George Eliades, CEO and President, Mysic Therapeutics
Used with permission from Mythic Therapeutics
ADCs are a powerful type of precision cancer therapy that combine a monoclonal antibody with an antitumor drug “payload” such as a chemotherapy using a linker protein to deliver the cancer-killing drug to target cells. The antibody binds to the cell and the linker degrades, releasing the payload.
Traditionally, ADC development has focused primarily on anti-tumor payloads, and this is a logical approach given the function of the payload, Eliades says.
“The linker payload is very important because ultimately it’s the cytotoxic payload that attacks the cancer cells,” he said.
However, the payload may also reach healthy cells, reducing efficacy and increasing side effects.

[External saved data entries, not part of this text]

/-- Settles O21: each row is one equation of `exec`; what an association's end and a new namespace leave is said once. -/
theorem associationAndAdminCommands : Obligations.AssociationAndAdminCommands := by
  unfold Obligations.AssociationAndAdminCommands
  refine ⟨?enable, ?disable, ?get, ?keepAlive, ?expiry, ?loss, ?held, ?takes, unsupportedOpcode_answered, ?set, ?feature, ?apst, ?identify, ?log, ?create, ?attach⟩
  case enable =>
    intro c i s a hup hd ha hau
    exact ⟨_, propertySet_enables c i s a hup ha hau hd, assoc_putAssoc_of s c a _ ha rfl, rfl⟩
  case disable =>
    intro c i s a hup ha hau he
    obtain ⟨has, -, hdir⟩ := endAssoc_ends c (answer c 0 i .success s)
    rw [answer_eq_host] at has hdir
    exact ⟨_, propertySet_disables c i s a hup ha hau he, has, hdir⟩
  case get =>
    intro c i s a hup hd ha hau
    exact ⟨propertyGet_version c i s a hup ha hau hd, propertyGet_configuration c i s a hup ha hau hd⟩
  case keepAlive =>
    intro c i s a hup hd ha hau
    exact keepAlive_restarts c i s a hup ha hau hd
  case expiry =>
    intro c s a hup ha hk
    obtain ⟨has, hgone, hdir⟩ := endAssoc_ends c (s.reach a.katoAt)
    rw [State.reach_host] at has hdir
    exact ⟨_, keepAliveExpiry_ends c s a hup ha hk, has, hgone, hdir⟩
  case loss =>
    intro c s hup
    exact ⟨_, act_up (endAssoc c) s hup, endAssoc_ends c s⟩
  case held =>
    intro c i s a hup ha hau
    exact asynchronousEventRequest_held c i s a hup ha hau
  case takes =>
    intro c i s a e l hup hd ha hau
    exact asynchronousEventRequest_takes c i s a hup ha hau hd e l
  case set =>
    intro c i v n s a hup hd ha hau
    refine ⟨setFeatures_powerState c i s a hup ha hau hd v n, ⟨_, _, setFeatures_queues c i s a hup ha hau hd v n _ rfl,
      assoc_putAssoc_of s c a _ ha rfl, ?_, Nat.min_le_left _ _⟩, setFeatures_events c i s a hup ha hau hd v n⟩
    exact (Nat.min_le_right _ _).trans (Nat.min_le_left _ _)
  case feature =>
    intro c i n s a hup hd ha hau
    exact ⟨getFeatures_powerState c i s a hup ha hau hd n, getFeatures_queues c i s a hup ha hau hd n⟩
  case apst =>
    intro c s a e hup ha hc he hi
    have hr : (s.reach (s.now + e.idleMs * ms)).assoc c = some a := by
      unfold State.assoc
      rw [State.reach_host]
      exact ha
    refine ⟨_, apstIdleTimer_moves c s a e hup ha hc he hi, assoc_putAssoc_of _ c a _ hr rfl, ?_, State.reach_outputs _ _⟩
    exact (reach_now _ _).trans (Nat.max_eq_right (Nat.le_add_right _ _))
  case identify =>
    intro c i nsid s a sh n hup hd ha hau
    exact nvmeIdentify_space c i s a hup ha hau hd nsid sh n
  case log =>
    intro c i s a hup hd ha hau
    exact ⟨getLogPage_smart c i s a hup ha hau hd, getLogPage_changed c i s a hup ha hau hd⟩
  case create =>
    intro c i nsid size g sm s a hup hd ha hau hm hg hg' ho id hid hf
    obtain ⟨hns, hhost, hshadow⟩ := addNamespace_owned (freshNamespace id sm g size 0 0) s ho
    exact ⟨_, namespaceManagement_creates c i s a hup ha hau hd nsid size g id sm hm hg hg' hid hf, hns, rfl, hhost, hshadow⟩
  case attach =>
    intro c i at_ nsid l s a hup hd ha hau
    refine ⟨namespaceAttachment_denied c i s a hup ha hau hd at_ nsid l, fun hm hn b h hb hi => ?_⟩
    exact ⟨_, namespaceAttachment_attaches c i s a hup ha hau hd nsid b h hm hn hb hi, rfl, noteChanged_directory _ _ _⟩

end Sys2Proof.Machine

/-!
SUPPORT. Host I/O: capsules that are taken in, data that arrives, commands at their owner, Abort (04 R89 to R95, R101, R102, R106; 06 R144; 11 R276).
-/
namespace Sys2Proof.Machine

/-! ## A capsule that waits for its data (04 R91, R106) -/

theorem sectorsPerBlock_pos (n : Namespace) : 0 < sectorsPerBlock n := by
  unfold sectorsPerBlock
  split <;> decide

/-- A ready Write or Compare without data takes a context and solicits every byte. -/
theorem submit_solicits (c : IoCapsule) (kind : HostCmdKind) (sgl pt : Nat) (b : List Nat) (s : State) (sh : Bool) (n : Namespace)
    (hk : (kind == .write || kind == .compare) = true) (h : ioReady c s = true) (hn : s.ns c.nsid = some (sh, n)) (h0 : 0 < c.nblk)
    (hr : c.slba + c.nblk ≤ n.size) (h1 : c.nblk * sectorsPerBlock n ≤ 4096) (h2 : 512 * (c.nblk * sectorsPerBlock n) ≤ sgl) :
    ∃ t i, submit c kind [] none (some sgl) [] pt b s =
      { s with host := { s.host with cmds := s.host.cmds ++ [newCmd c kind [] none [] pt (c.nblk * sectorsPerBlock n) (c.nblk * sectorsPerBlock n) i] },
               media := { s.media with traffic := t },
               outputs := .solicit c.cntlid c.qid c.cid (512 * (c.nblk * sectorsPerBlock n)) :: s.outputs } := by
  have hm : c.nblk * sectorsPerBlock n ≠ 0 := (Nat.mul_pos h0 (sectorsPerBlock_pos n)).ne'
  obtain ⟨_, i, -, -, e⟩ := submit_ok c kind [] none (some sgl) [] pt b s sh n h hn hr (by simp) (.inr h1)
    (fun x hx => by rw [← Option.some.inj hx]; exact h2)
  rw [hk, if_pos rfl, List.take_nil, List.length_nil, Nat.sub_zero, takeContext_wait b _ s sh n hn hm] at e
  obtain ⟨t, ht⟩ := countTraffic_only (newCmd c kind [] none [] pt (c.nblk * sectorsPerBlock n) (c.nblk * sectorsPerBlock n) i) n
    { s with host := { s.host with cmds := s.host.cmds ++ [newCmd c kind [] none [] pt (c.nblk * sectorsPerBlock n) (c.nblk * sectorsPerBlock n) i] } }
  exact ⟨t, i, by rw [e, ht]; rfl⟩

For example, HER2-targeting ADCs for breast cancer: Cardiac toxicity.
Massachusetts-based Mysic Therapeutics is taking a different approach, developing ADCs that bind to their targets more effectively and attack cancer cells more precisely, resulting in fewer side effects.

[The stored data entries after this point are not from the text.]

theorem indirectY : f (indirectY t).2 = f s := h.busRead (h.busRead (h.busRead (h.fetch ht) _) _) _

theorem zeroPageValue : f (zeroPageValue t).2 = f s := h.busRead (h.fetch ht) _

theorem absoluteValue : f (absoluteValue t).2 = f s := h.busRead (h.absolute ht) _

theorem dummyStackRead : f (dummyStackRead t) = f s := h.busRead ht _

theorem pull (hi : i ∈ writesSp) : f (pull t).2 = f s := h.busRead ((h.setSp hi _ t).trans ht) _

theorem push (hi : i ∈ writesSp) (hea : stackAddr t.sp ∈ storeTargets i s) (v : Byte) : f (push v t) = f s :=
  (h.setSp hi _ _).trans (h.busWrite ht hea v)

/-- A new P that differs from the old in flags the instruction writes. -/
theorem putP {v : Byte} (hv : ∀ g, (∀ {w}, i ∈ writesFlag w → g ≠ w) → getFlag g v = getFlag g t.p) :
    f (t.setP v) = f s :=
  (h.setP v t fun g hg => hv g fun hw hgw => hg (hgw ▸ hw)).trans ht

theorem putZN (hi : i ∈ setsZN) (v : Byte) : f (t.setP (setZN v t.p)) = f s :=
  h.putP ht fun _ hne => getFlag_setZN_other (hne (List.mem_append_left _ hi)) (hne (List.mem_append_left _ hi)) v t.p

theorem loadA (hi : i ∈ writesA ∧ i ∈ setsZN) (v : Byte) : f (loadA v t) = f s :=
  h.putZN ((h.setA hi.1 v t).trans ht) hi.2 v

theorem loadX (hi : i ∈ writesX ∧ i ∈ setsZN) (v : Byte) : f (loadX v t) = f s :=
  h.putZN ((h.setX hi.1 v t).trans ht) hi.2 v

theorem loadY (hi : i ∈ writesY ∧ i ∈ setsZN) (v : Byte) : f (loadY v t) = f s :=
  h.putZN ((h.setY hi.1 v t).trans ht) hi.2 v

theorem branch (taken : Byte → Bool) : f (branch taken t) = f s := by
  have hoff : f (relative t).2 = f s := h.fetch ht
  simp only [Machine.branch]
  split_ifs
  · exact h.busRead (h.jump hoff _) _
  · exact h.jump hoff _
  · exact hoff

omit ht

/-- A read-modify-write stores at the operand's address alone, and writes P as its operation does. -/
theorem modifyZeroPage (hea : (zeroPage s).1 ∈ storeTargets i s) {op : Byte → Byte → Byte × Byte}
    (hop : ∀ p v g, (∀ {w}, i ∈ writesFlag w → g ≠ w) → getFlag g (op p v).2 = getFlag g p) :
    f (modifyZeroPage op s) = f s := by
  have hread : f (Machine.busRead (zeroPage s).1 (zeroPage s).2).2 = f s := h.zeroPageValue rfl
  simp only [Machine.modifyZeroPage]
  refine h.putP (h.busWrite (h.busWrite hread hea _) hea _) fun g hne => ?_
  simp only [busWrite_p]
  exact hop _ _ g hne

end IgnoresWritesOf

/-- Every instruction keeps what ignores everything the instruction is listed as writing. -/
theorem exec_keeps {α : Type} {i : Instr} {s : State} {f : State → α} (h : IgnoresWritesOf i s f) :
    ∃ t, exec i s = .next t ∧ f t = f s := by
  cases i
  case ldaImm => exact ⟨_, rfl, h.loadA (h.fetch rfl) (by decide) _⟩
  case oraImm => exact ⟨_, rfl, h.loadA (h.fetch rfl) (by decide) _⟩
  case eorImm => exact ⟨_, rfl, h.loadA (h.fetch rfl) (by decide) _⟩
  case ldaZp => exact ⟨_, rfl, h.loadA (h.zeroPageValue rfl) (by decide) _⟩
  case oraZp => exact ⟨_, rfl, h.loadA (h.zeroPageValue rfl) (by decide) _⟩
  case eorZp => exact ⟨_, rfl, h.loadA (h.zeroPageValue rfl) (by decide) _⟩
  case ldaAbs => exact ⟨_, rfl, h.loadA (h.absoluteValue rfl) (by decide) _⟩
  case tya => exact ⟨_, rfl, h.loadA (h.implied rfl) (by decide) _⟩
  case ldxImm => exact ⟨_, rfl, h.loadX (h.fetch rfl) (by decide) _⟩
  case ldxZp => exact ⟨_, rfl, h.loadX (h.zeroPageValue rfl) (by decide) _⟩
  case ldxAbs => exact ⟨_, rfl, h.loadX (h.absoluteValue rfl) (by decide) _⟩
  case tax | tsx | inx | dex => exact ⟨_, rfl, h.loadX (h.implied rfl) (by decide) _⟩
  case ldyImm => exact ⟨_, rfl, h.loadY (h.fetch rfl) (by decide) _⟩
  case ldyZp => exact ⟨_, rfl, h.loadY (h.zeroPageValue rfl) (by decide) _⟩
  case ldyAbs => exact ⟨_, rfl, h.loadY (h.absoluteValue rfl) (by decide) _⟩
  case tay | iny | dey => exact ⟨_, rfl, h.loadY (h.implied rfl) (by decide) _⟩
  case txs => exact ⟨_, rfl, (h.setSp (by decide) _ _).trans (h.implied rfl)⟩
  case staZp | stxZp | styZp => exact ⟨_, rfl, h.busWrite (h.fetch rfl) (List.mem_singleton_self _) _⟩
  case staAbs | stxAbs | styAbs => exact ⟨_, rfl, h.busWrite (h.absolute rfl) (List.mem_singleton_self _) _⟩
  case staZpx => exact ⟨_, rfl, h.busWrite (h.zeroPageX rfl) (List.mem_singleton_self _) _⟩
  case staAbx => exact ⟨_, rfl, h.busWrite (h.absoluteX rfl) (List.mem_singleton_self _) _⟩
  case staIndY => exact ⟨_, rfl, h.busWrite (h.indirectY rfl) (List.mem_singleton_self _) _⟩
  case php | pha => exact ⟨_, rfl, h.push (h.implied rfl) (by decide) (by simp [storeTargets]) _⟩
  case pla => exact ⟨_, rfl, h.loadA (h.pull (h.dummyStackRead (h.implied rfl)) (by decide)) (by decide) _⟩
  case plp =>
    have hpull := h.pull (h.dummyStackRead (h.implied rfl)) (by decide)
    exact ⟨_, rfl, h.putP hpull fun g hne => absurd rfl (hne (by cases g <;> decide))⟩
  case incZp => exact ⟨_, rfl, h.modifyZeroPage (List.mem_singleton_self _) fun p v _ hne =>
    getFlag_setZN_other (hne (by decide)) (hne (by decide)) (v + 1) p⟩
  case lsrZp => exact ⟨_, rfl, h.modifyZeroPage (List.mem_singleton_self _) fun p v _ hne =>
    getFlag_lsrByte_other (hne (by decide)) (hne (by decide)) (hne (by decide)) p v⟩
  case rorZp => exact ⟨_, rfl, h.modifyZeroPage (List.mem_singleton_self _) fun p v _ hne =>
    getFlag_rorByte_other (hne (by decide)) (hne (by decide)) (hne (by decide)) p v⟩
  case rorAcc =>
    have hA := (h.setA (by decide) (rorByte (implied s).p s.a).1 _).trans (h.implied rfl)
    exact ⟨_, rfl, h.putP hA fun _ hne =>
      getFlag_rorByte_other (hne (by decide)) (hne (by decide)) (hne (by decide)) (implied s).p s.a⟩
  case cmpImm => exact ⟨_, rfl, h.putP (h.fetch rfl) fun _ hne =>
    getFlag_compareFlags_other (hne (by decide)) (hne (by decide)) (hne (by decide)) _ _ _⟩
  case cpyImm => exact ⟨_, rfl, h.putP (h.fetch rfl) fun _ hne =>
    getFlag_compareFlags_other (hne (by decide)) (hne (by decide)) (hne (by decide)) _ _ _⟩
  case bitZp => exact ⟨_, rfl, h.putP (h.zeroPageValue rfl) fun _ hne =>
    getFlag_bitFlags_other (hne (by decide)) (hne (by decide)) (hne (by decide)) _ _ _⟩
  case bitAbs => exact ⟨_, rfl, h.putP (h.absoluteValue rfl) fun _ hne =>
    getFlag_bitFlags_other (hne (by decide)) (hne (by decide)) (hne (by decide)) _ _ _⟩
  case sei | cld => exact ⟨_, rfl, h.putP (h.implied rfl) fun _ hne => getFlag_putFlag_other (hne (by decide)) _ _⟩
  case bne | beq | bpl | bmi | bcc => exact ⟨_, rfl, h.branch rfl _⟩
  case jmpAbs => exact ⟨_, rfl, h.jump (h.absolute rfl) _⟩
  case jsrAbs =>
    have hdummy := h.dummyStackRead (h.fetch rfl)
    have hhigh v := h.push hdummy (by decide) (by simp [storeTargets]) v
    have hlow v w := h.push (hhigh v) (by decide) (by simp [storeTargets]) w
    exact ⟨_, rfl, h.jump (h.fetch (hlow _ _)) _⟩
  case rts =>
    have hlo := h.pull (h.dummyStackRead (h.implied rfl)) (by decide)
    exact ⟨_, rfl, h.jump (h.busRead (h.jump (h.pull hlo (by decide)) _) _) _⟩

/-- The same of the state an instruction is known to complete with. -/
theorem kept_of_exec {α : Type} {i : Instr} {s t : State} {f : State → α} (ht : exec i s = .next t)
    (h : IgnoresWritesOf i s f) : f t = f s := by
  obtain ⟨u, hu, hf⟩ := exec_keeps h
  rw [ht] at hu
  cases hu
  exact hf

/-- Settles O48: a register ignores the writes of every instruction that does not list it. -/
theorem registersChangeOnlyByTheirWriters : Obligations.RegistersChangeOnlyByTheirWriters := by
  intro i s
  obtain ⟨t, ht, -⟩ := exec_busSteps i s
  refine ⟨t, ht, fun hA => ?_, fun hX => ?_, fun hY => ?_, fun hSp => ?_⟩
  · exact kept_of_exec ht (f := State.a) { setA := fun hi => absurd hi hA }
  · exact kept_of_exec ht (f := State.x) { setX := fun hi => absurd hi hX }
  · exact kept_of_exec ht (f := State.y) { setY := fun hi => absurd hi hY }
  · exact kept_of_exec ht (f := State.sp) { setSp := fun hi => absurd hi hSp }

/-- Settles O49: a flag ignores the writes of every instruction that does not list it. -/
theorem flagsChangeOnlyByTheirWriters : Obligations.FlagsChangeOnlyByTheirWriters := by
  intro i s
  obtain ⟨t, ht, -⟩ := exec_busSteps i s
  refine ⟨t, ht, fun g hg => ?_⟩
  exact kept_of_exec ht (f := fun t => getFlag g t.p) { setP := fun _ _ hv => hv g hg }

/-- Settles O50: a byte of memory ignores every write but a store to a target that names it. -/
theorem memoryChangesOnlyAtTheStoreTargets : Obligations.MemoryChangesOnlyAtTheStoreTargets := by
  intro i s
  obtain ⟨t, ht, es, -, -, hcart, hrun, -⟩ := exec_busSteps i s
  refine ⟨t, ht, hcart, hrun, fun q hq => ?_⟩
  exact kept_of_exec ht (f := fun t => t.byteAt q)
    { store := fun ea hea v t => byteAt_setRam_storeRam_other t (hq ea hea) v }

/-! ### The program counter -/

theorem implied_pc (s : State) : (implied s).pc = s.pc + BitVec.ofNat 16 0 := by rw [implied_eq]; rfl

theorem fetch_pc (s : State) : (fetch s).2.pc = s.pc + BitVec.ofNat 16 1 := by rw [fetch_ran]; rfl

theorem zeroPageX_pc (s : State) : (zeroPageX s).2.pc = s.pc + BitVec.ofNat 16 1 := by rw [zeroPageX_eq]; rfl

theorem indirectY_pc (s : State) : (indirectY s).2.pc = s.pc + BitVec.ofNat 16 1 := by
  rw [indirectY_eq s rfl rfl rfl]; rfl

theorem zeroPageValue_pc (s : State) : (zeroPageValue s).2.pc = s.pc + BitVec.ofNat 16 1 := by
  rw [zeroPageValue_eq]; rfl

theorem modifyZeroPage_pc (op : Byte → Byte → Byte × Byte) (s : State) :
    (modifyZeroPage op s).pc = s.pc + BitVec.ofNat 16 1 := by
  rw [modifyZeroPage_eq op s rfl]; rfl

theorem absolute_pc (s : State) : (absolute s).2.pc = s.pc + BitVec.ofNat 16 2 := by rw [absolute_eq]; rfl

theorem absoluteX_pc (s : State) : (absoluteX s).2.pc = s.pc + BitVec.ofNat 16 2 := by rw [absoluteX_eq]; rfl

theorem absoluteValue_pc (s : State) : (absoluteValue s).2.pc = s.pc + BitVec.ofNat 16 2 := by
  rw [absoluteValue_eq]; rfl

theorem busRead_pc (q : Addr) (s : State) : (busRead q s).2.pc = s.pc := by rw [busRead_eq]; rfl

theorem busWrite_pc (q : Addr) (v : Byte) (s : State) : (busWrite q v s).pc = s.pc := by rw [busWrite_eq]; rfl

theorem push_pc (v : Byte) (s : State) : (push v s).pc = s.pc := by rw [push_eq]; rfl

theorem pull_pc (s : State) : (pull s).2.pc = s.pc := by rw [pull_eq]; rfl

theorem pull_dummyStackRead_pc (s : State) : (pull (dummyStackRead s)).2.pc = s.pc :=
  (pull_pc _).trans (busRead_pc _ s)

“We expect this will improve the efficacy and overall cancer care,” Eliades said, “and improve patients’ quality of life.”

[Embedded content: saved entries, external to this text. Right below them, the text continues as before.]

/-- R48, R170: nothing the block held while disabled survives ENABLE. Two disabled states that agree on the parameters and
on the model's record of the event give the same state. -/
def Obligations.NothingHeldSurvivesEnable : Prop :=
  ∀ s u : State, s.enabled = false → u.enabled = false → s.cfg = u.cfg → s.rb0 = u.rb0 → s.feed = u.feed →
    s.pending = u.pending → s.returned = u.returned →
    ∃ t, exec .enable s = .next t ∧ exec .enable u = .next t

/-! ### Rules of the whole machine -/

/-- R190, R191: no event faults; an event is refused only as an index out of range, only under index_policy = refuse, and
only as a Row write with D ≥ NROWS (16) or a Data access past the end. So under mask every event completes. That it is
refused only while enabled is deduced from R100, which makes every bus event of a disabled block inert (log 18). -/
def Obligations.EveryEventCompletesOrIsOutOfRange : Prop :=
  ∀ (i : Instr) (s : State), (∃ t, exec i s = .next t) ∨
    (exec i s = .refused .indexOutOfRange ∧ s.enabled = true ∧ s.cfg.indexPolicy = .refuse ∧
      ((∃ d : Byte, i = .wrRow d ∧ s.cfg.nrows ≤ d.toNat) ∨ (i.isDataAccess = true ∧ s.pastEnd = true)))

/-- R24, R26: FSYN and DOR are set by a POLL with a payload on some slot, cleared by a Clear access of either direction, by
RESET and by ENABLE, touched by no other event, and read by RD STATUS. (Parameters that keep R10, CLEAR_MASK at its default.) -/
def Obligations.FsynAndDorTransitions : Prop :=
  ∀ (i : Instr) (s t : State), s.cfg.wf = true → s.cfg.clearMask = 0xD0#8 → exec i s = .next t →
    (s.enabled = true → i = .poll →
      (∃ (n : Nat) (p : Payload), n < s.cfg.nchan ∧ s.feed[n]? = some (some p)) → t.fsyn = true ∧ t.dor = true) ∧
    (s.enabled = true → i.isClearAccess = true ∨ i = .reset → t.fsyn = false ∧ t.dor = false) ∧
    (s.enabled = false → i = .enable → t.fsyn = false ∧ t.dor = false) ∧
    (t.fsyn ≠ s.fsyn ∨ t.dor ≠ s.dor →
      i = .poll ∨ i.isClearAccess = true ∨ i = .reset ∨ i = .enable) ∧
    (s.enabled = true → i = .rdStatus → ∃ v : Byte, t.returned = some v ∧ v.getLsbD 4 = s.fsyn ∧ v.getLsbD 6 = s.dor)

/-- R28: between two clearing events the flags FSYN, DOR and INT only go up, over any list of events of any agents with any
inputs; and no bus event but the Clear accesses changes any of the four flags. -/
def Obligations.StickyFlagsAreMonotoneBetweenClears : Prop :=
  (∀ (es : List Event) (s t : State),
    (∀ e ∈ es, ∀ i, decode e.word = .ok i → i.isClearAccess = false ∧ i ≠ .reset ∧ i ≠ .enable) →
    runEvents es s = .next t →
    (s.fsyn = true → t.fsyn = true) ∧ (s.dor = true → t.dor = true) ∧ (s.int = true → t.int = true)) ∧
  ∀ (i : Instr) (s t : State), i.agent = .host → i.isClearAccess = false → exec i s = .next t →
    t.fsyn = s.fsyn ∧ t.dew = s.dew ∧ t.dor = s.dor ∧ t.int = s.int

How the work: for Mysick, it’s the antibodies that make the difference.
“The antibodies that our team developed are designed to bind to cancer cells and bind very tightly at a specific pH,” Eliades said. “Inside the endolysosomes of cancer cells, the molecules unbind very quickly, so that 3 to 5 times Internalizing other ADCs.”
Eliades said Mysic’s technology allows more of the therapeutic to penetrate the tumor, rather than depositing the payload close to the tumor.
Why is this important: ADCs “have been around for 20 to 30 years, but they have suffered from a serious problem: they have a very narrow therapeutic index,” Eliades says.
Traditionally, only patients with the highest expression levels of a cancer target can benefit from an ADC because they have many copies of the target that the ADC binds to, Eliades said. More precise binding This means that patients who are not high expressers can also benefit from ADCs, expanding the patient population.
“Our vision is to bring the transformative benefits of ADCs to more patients,” said Eliades. “Our platform, which we call FateControl, has the opportunity to achieve incredible results.”
Mythic’s leadership team also has ADC capabilities. Jill Gallant, the company’s chief development officer, said: Led first Sankyo A team involved in clinical development, global regulatory submissions and global approvals The hit ADC AngelHelen Chalk, vice president of clinical operations, previously led four ADC programs at Mersana Therapeutics, and Tom Chittenden, senior vice president and head of biology, worked on the development of the ADC Elahere at Immunogen.
In the pipeline: Mysic’s clinical candidate, MYTX-011, Phase 1 Study For patients with locally advanced, recurrent or metastatic non-small cell lung cancer.
recently Published researchA single dose of MYTX-011 demonstrated at least three-fold greater efficacy than the benchmark ADC in mouse xenograft models, improved pharmacokinetics, and a toxicity profile similar to other ADCs with the same cytotoxin.
Mr. Eliades said his goal since taking over as CEO in April has been to expand the company’s business into additional programs. He added that “it’s entirely possible that Mysic will have three or four approved therapies by 2030.”
ADC Latest Updates: Pfizer and Genmab’s Tivdak Fully FDA approved The company received accelerated approval for recurrent or metastatic cervical cancer in 2021 and began selling it in April. Ellareceived Following accelerated approval in November 2022, the drug is expected to receive full FDA approval in March for the treatment of certain ovarian, fallopian tube and primary peritoneal cancers.
in In addition, AstraZeneca has six ADCs in clinical development and more in preclinical development. just Announced Plans AZ announced it will build a $1.5 billion ADC manufacturing facility in Singapore, a major investment in complex, multi-component manufacturing processes. AZ said the facility will be its first end-to-end production site, fully integrated with all steps at commercial scale, and is expected to be operational by 2029.